BTTS = Breast tumor tissue selection, ADC = Apparent diffusion coefficient.
Time measurements
Measurement times were registered using an online stopwatch tool (http://stopwatch.online-timers.com/online-stopwatch). Time measurement of the BTTS methods only consisted of BTTS placement. Slice selection was not included in the measurement, since it is similar for all methods. As planned on forehand, the first 10 consecutive cases were used to train the observers in using the online stopwatch tool and were not included in the time measurement analysis. The next 50 consecutive cases were timed for both observers separately and included in the data analysis. Time measurements were performed in the first session of the two tumor tissue delineation sessions.
Statistical analysis
For statistical analysis IBM SPSS Statistics 23 and MedCalc (version 12.5.0.0) were used. Average ADC (ADCmean) and minimal ADC (ADCmin) values of BTTS1-5 were measured for each breast lesion. The size (area, mm2) of BTTS1-2 was recorded. Average and minimal ADC’s of benign and malignant lesion groups were separately tested for normal distribution using Shapiro-Wilk test. Due to the non-normal distribution, median and interquartile ranges (IQR) were used in further statistical testing. ADC values of benign and malignant lesions were compared for each BTTS method using Mann-Whitney U tests (for unrelated samples). Wilcoxon signed rank test (for related samples) was used to compare ADC values between BTTS methods. Intra- and inter-observer agreement was calculated by using the Intraclass Correlation Coefficient (ICC) of measured ADC values for each BTTS method. In the discrimination between benign and malignant lesions of the different BTTS methods, the area under the ROC curve (AUC) ±standard error (SE) of ADC was measured for each BTTS method per observer. The method of DeLong et al. was used to compare the AUC’s (using the AUC’s ±SE) [16]. Time measurements were normally distributed and compared using repeated measurement ANOVA for both observers separately. Further post-hoc pairwise comparison was performed with a Bonferroni post hoc test. A p-value of <0.05 was considered to indicate a statistically significant difference.
Results
Lesions characteristics
Out of the 116 enhancing breast lesions 98 were malignant and 18 benign. Malignant lesions consisted of: invasive carcinoma no special type (n = 80); invasive lobular carcinoma (n = 13); ductal carcinoma in situ (n = 1); invasive papillary carcinoma (n = 1); malignant phyllodes tumor (n = 1); mucinous carcinoma (n = 1) and medullary carcinoma (n = 1). Benign lesions were: fibroadenoma (n = 8); sclerosing adenosis/columnar cell changes/apocrine metaplasia (n = 6); chronic inflammation (n = 3); and benign phyllodes (n = 1). For BTTS1, the mean area was 4.1 ± 3.9 cm2 for malignant lesions with a range between 0.8 cm2 and 23.4 cm2; for benign lesions the mean area was 3.7 ± 4.2 cm2 (range: 0.8–17.8 cm2). For BTTS2 the mean area was 2.3 ± 2.4 cm2 (range: 0.6–19.1 cm2) and 1.8 ± 2.1 cm2 (range: 0.6–12.2 cm2) for malignant and benign lesions, respectively. BTTS 3–5 were of standard size and shape. Figs 2–5 show examples of the BTTS methods in both malignant and benign breast lesions.
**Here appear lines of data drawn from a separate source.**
-- ==== Sys2Proof/Decode.lean ====
section
/-! DEFINITION. Command words. No row of spec/opcode_table.json gives bits to a command (every
"fields" list is empty), so no word spells a command. -/

namespace Sys2Proof

/-- The command a table word spells: none, for every word. -/
def decodeTableWord (_nbits _w : Nat) : Option Instr := none

end Sys2Proof
end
DCE-T1 subtracted images (inverted) (A) and DWI b0-1000 images (B).
Surrounding lobular carcinoma in situ. DCE-T1 subtracted images (inverted) (A) and DWI b0-1000 images (B).
DCE-T1 subtracted images (inverted) (A) and DWI b0-1000 images (B).
MRI guided biopsy proven and unchanged in 4 years of follow-up. DCE-T1 subtracted images (inverted) (A) and DWI b0-1000 images (B). BTTS = Breast tumor tissue selection.
ADC values
Table 1 shows the mean lesion ADC (ADCmean, mm2/s) and, for a comparison, also the minimum pixel ADC values (ADCmin, mm2/s) for the five BTTS methods. Values are given as median (± IQR) ADC, due to the non-normal distribution of the data. Both ADCmean (p<0.00) and ADCmin (p<0.00–0.038) showed significantly different values for benign vs. malignant lesions for each BTTS method. Median values of ADCmean for benign lesions ranged 1.29–1.74 mm2/s and 0.72–1.11 mm2/s for malignant lesions. Statistical analysis showed a significant difference in ADCmean between any pair of the 5 BTTS methods (p = 0.000–0.009), except for BTTS2 vs. BTTS3 for observer 1 (p = 0.10) (Table 2).
Results are presented per observer (and session) and for malignant and benign lesions separately. P-values indicate a significant difference between malignant and benign lesions for each BTTS method, per observer.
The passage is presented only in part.